First, we use $C_1$ as a “charge pump.” In every cycle, $C_1$ is charged to $V_0$ by the battery, and then connected in series with the battery to push charge onto $C_2$.

Figure 1: The recursive loop. $C_1$ acts as a bucket, adding $V_0$ potential repeatedly.

Applying KVL to this loop in the steady state (where charge transfer stops):

\text{Loop Potential} = V_{\text{battery}} + V_{C1} – V_{C2} = 0 $$ $$ V_0 + V_0 – V_{C2} = 0 $$ $$ V_{C2} = 2V_0

Result 1: Capacitor $C_2$ is now charged to a potential of $2V_0$.

Phase 2: The Intermediate Step (Recharging $C_1$)

After $C_2$ is fully charged, $C_1$ is disconnected from the loop. It is then connected directly across the battery again to ensure it holds a fresh potential of $V_0$.
(This step provides the “third” voltage source for our final stack).

Figure 2: Refreshing $C_1$ to $V_0$ completely independent of $C_2$.

Result 2: Capacitor $C_1$ is now charged to a potential of $V_0$.

Phase 3: Final Stacking & Calculation

We now have three “batteries”: 1. The actual battery ($V_0$) 2. Capacitor $C_2$ ($2V_0$) 3. Capacitor $C_1$ ($V_0$)
We connect them all in loop, a small charge $q$ will flow to equalize the circuit.
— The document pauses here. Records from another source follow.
theorem good_holding : Good holding := good (by decide +kernel) (by decide +kernel) site_stands rfl
theorem good_promised : Good promised := good (by decide +kernel) (by decide +kernel) site_stands rfl
theorem good_arriving : Good arriving := good (by decide +kernel) (by decide +kernel) site_stands rfl
theorem good_departing : Good departing := good (by decide +kernel) (by decide +kernel) site_stands rfl
theorem good_quieting : Good quieting := good (by decide +kernel) (by decide +kernel) site_stands rfl
theorem good_dormant : Good (quietingIn .dormant .dormant) := good (by decide +kernel) (by decide +kernel) site_stands rfl
theorem good_indicating : Good indicating := good (by decide +kernel) (by decide +kernel) site_stands rfl
theorem good_open_zone : Good open0 := good (by decide +kernel) (by decide +kernel) site_stands rfl
theorem good_open_onward : Good (openWith 0 1) := good (by decide +kernel) (by decide +kernel) site_stands rfl
theorem good_showing : Good showing := good (by decide +kernel) (by decide +kernel) site_stands rfl
theorem good_sensing : Good sensing := good (by decide +kernel) (by decide +kernel) site_stands rfl
theorem good_fuming : Good fuming := good (by decide +kernel) (by decide +kernel) site_stands rfl
theorem good_fuming_last : Good (fumingAt 1) := good (by decide +kernel) (by decide +kernel) site_stands rfl
theorem good_driving : Good driving := good (by decide +kernel) (by decide +kernel) site_stands rfl
theorem good_driving_open : Good (drivingWith none (some .silent) 0 false) :=
  good (by decide +kernel) (by decide +kernel) site_stands rfl
theorem good_driving_third : Good (drivingWith (some .silent) (some (.negative 9)) 2 false) :=
  good (by decide +kernel) (by decide +kernel) site_stands rfl
theorem good_driving_resend : Good (drivingWith (some .silent) (some .silent) 255 true) :=
  good (by decide +kernel) (by decide +kernel) site_stands rfl
theorem good_stepping : Good stepping := good (by decide +kernel) (by decide +kernel) site_stands rfl
theorem good_granted : Good granted := good (by decide +kernel) (by decide +kernel) site_stands rfl
theorem good_boosted : Good boosted := good (by decide +kernel) (by decide +kernel) site_stands rfl
theorem good_lamp : Good lamp := good (by decide +kernel) (by decide +kernel) site_stands rfl
theorem good_lamp_sign : Good (lampWith (.sign 0 60 .blank)) := good (by decide +kernel) (by decide +kernel) site_stands rfl
theorem good_ringing : Good ringing := good (by decide +kernel) (by decide +kernel) site_stands rfl
theorem good_injecting : Good injecting := good (by decide +kernel) (by decide +kernel) site_stands rfl
theorem good_full_pool : Good fullPool := good (by decide +kernel) (by decide +kernel) site_stands rfl
theorem good_waiting : Good (waiting 259 0 (.fetching [])) := good (by decide +kernel) (by decide +kernel) site_stands rfl

/-- Bay 0 out of service by its sensor. -/
def sensorOut : State := withBay { Bay.reset with live := true, reasonSensor := true, state := .outOfService }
Step 3a: Calculate Redistribution Charge ($q$)

We apply Kirchhoff’s Voltage Law (KVL) to the closed loop formed by the components:

V_0 + \frac{2C_2 V_0 – q}{C_2} – \frac{C_1 V_0 + q}{C_1} = 0 $$ Separating the fractions: $$ V_0 + 2V_0 – \frac{q}{C_2} – V_0 – \frac{q}{C_1} = 0 $$ $$ 2V_0 – q\left( \frac{1}{C_2} + \frac{1}{C_1} \right) = 0 $$ Solving for $q$: $$ q\left( \frac{C_1 + C_2}{C_1 C_2} \right) = 2V_0 \implies q = \frac{2V_0 C_1 C_2}{C_1 + C_2}

Step 3b: Calculate Total Potential ($V_{AB}$)

Figure 3: All components stacked in series.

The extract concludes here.